I peered down at her, familiarity promising me feelings long lost. She and I were never the same height, but now, I towered over her like a god. I loved the way she kept the gap between us, not pushing for a hug. Hovering over her forehead like I’d kiss it as I once did, the scent of her branded me, bringing me peace.

My body hummed, burning for the single-inch gap between my lips and her skin to connect. It begged for that simple touch, the yearning opening a yawning chasm in my chest. Vast and empty.

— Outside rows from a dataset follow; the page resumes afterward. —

/-- One insert: the control block and table in the core's local store, or a spill to a log. -/
def State.rowanInsert (s : State) (ag : Ag) (cb key v : Nat) : State × Status :=
  let img := s.img ag.ctx ag.core
  let blk := descAt img.ls cb
  let put := fun (t : State) (b : Nat) => t.updImg ag.ctx ag.core (fun m => { m with ls := cellsWrite m.ls cb (leBytes 64 b) })
  let sat := fun (b lo : Nat) => setBits b lo 32 (satAdd (2 ^ 32 - 1) (bits b lo 32) 1)
  if key = 0xFFFFFFFF then (put (s.count (dkey 0x4050 0x02)) (sat blk 96), 0)
  else
    let set := rwHash (rwEntries blk) key
    let at' := fun (w : Nat) => rwTable blk + 8 * (4 * set + w)
    let keyAt := fun (w : Nat) => leNat (cellsRead img.ls (at' w) 4)
    let blk' := sat blk 160
    match lowest 4 (fun w => keyAt w == key) with
    | some w =>
      let old := leNat (cellsRead img.ls (at' w + 4) 4)
      let s := s.updImg ag.ctx ag.core (fun m => { m with ls := cellsWrite m.ls (at' w + 4) (leBytes 4 (fp32Bits (Ex.add (fp32Val old) (fp32Val v)))) })
      (put s (sat blk' 128), 0)
    | none =>
      match lowest 4 (fun w => keyAt w == 0xFFFFFFFF) with
      | some w =>
        let s := s.updImg ag.ctx ag.core (fun m => { m with ls := cellsWrite m.ls (at' w) (leBytes 4 key ++ leBytes 4 v) })
        (put s blk', 0)
      | none =>
        let near := bits blk 224 32
        let hbm := bits blk 192 32
        let spill := fun (a lo n : Nat) =>
          let (t, st) := s.agWrite ag a (leBytes 4 key ++ leBytes 4 v)
          if st ≠ 0 then (t, st) else (put (t.count (dkey 0x4050 0x05)) (setBits blk' lo 32 (n + 1)), (0 : Status))
        if near < bits blk 384 32 then spill (bits blk 464 48 + 8 * near) 224 near
        else if hbm < bits blk 352 32 then spill (bits blk 416 48 + 8 * hbm) 192 hbm
        else (s.count (dkey 0x4050 0x06), Code.rowanOverflow)

/-- Does a strict launch fault at a bad key (R131)? -/
def State.strictLaunch (s : State) (id : Nat) : Bool := ((s.launch? id).map Launch.strict).getD false

/-- The insert of one element of a scatter (R137). A bad key of a strict launch faults the issuing group (R131). -/
def State.insertUnit (s : State) (core : Nat) (x : Xfer) : State × Got :=
  let ag := xferAg x core
  let sd := descOf x.src
  let e := sd.unlin x.done
  let (s, src) := s.spFetch ag sd.space .read ((sd.partsOf e).flatMap partBytes)
  match src with
  | .err st => (s, .err st)
  | .wait => (s, .wait)
  | .tbl t =>
    let v := elemVal sd.fmt false (partsCode (fun a => mapGet (0 : Byte) t a) (sd.partsOf e)) 0
    let key := leNat (cellsRead (s.img x.ctx core).ls (x.rc + 4 * x.done) 4)
    let (s, st) := s.rowanInsert ag (descOf x.dst).smeta key (fp32Bits v.v)
    if st ≠ 0 then (s, .err st)
    else if key = 0xFFFFFFFF ∧ s.strictLaunch x.launch then
      (match mapFind (s.img x.ctx core).groups x.slot with
       | some g =>
         if g.launch = x.launch ∧ g.idx = x.gidx then s.groupFault x.ctx core x.slot g Code.indexFault ((g.run.map Path.pc).getD 0)
         else s.failLaunch x.launch Code.indexFault core x.slot 0
       | none => s.failLaunch x.launch Code.indexFault core x.slot 0, .ok [])
    else (s, .ok [])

We broke apart and the way her eyes set on me overwhelmed every nerve inside me. It was the same way I looked at her when I never should have. “What's his name?” I questioned, cutting the tension. She swallowed and turned back to her food, stirring. Was it too much for her too? The bleeding of emotions, triggering an episode of pain and more fucking pain.

“Brandon.” So, not Chad.

She didn’t offer any more information. No last name, no I love him, nothing significant but his first name. Before I could pester her, knocks at her door interrupted my thoughts. “Will you answer that?” Why doesn’t he have a key? They were getting married, wouldn’t he have access to her apartment?

Is he already here? I’d come early to grill her about him, pester her for answers. Be alone with her, when it was the last thing I should want. Why isn’t she greeting him? Like me, Andy kept people at a distance. The part of me who loved the idea came alive at that thought.

Heading to the front door, I put on a face. Not kind, not rude, but almost blasé. When he saw me on the other side of the door, he smiled.

His teeth were perfect, his smile too. The way he held himself felt fake and plastic, like he had a veneer to hide the disaster beneath.

He reeked of Hollywood.

A thousand-dollar suit of fuckery.

“You must be Toland.”

“Reaver,” I corrected. He clamped a hand on my shoulder like old buddies would or even how an uncle would. I winced at the contact, not wanting to appear weak, and shook it off. That cloying feeling, the film of absolute abhorrence filled me to the brim, and I knew the feeling would last all night. He either didn’t notice or care, I was betting on the latter.

“I'm Brandon Frost.”

I offered a nod and led him inside. Andy didn't stop her cooking to greet him, instead, she yelled, “In here!” Brandon grinned, his face full of happiness, but already I didn't like the dude.

I knew nothing of him, but he wasn't good enough for her.

The feeling in my gut solidified that. I wanted to punch him in his happy face and tell him to get fucked. But I couldn't do that.

She wasn't mine.

She definitely couldn't be.

He would have to prove himself to me or I'd fuck up his world. Even if he proved to be worthy, he wasn’t. No one would be. Ever.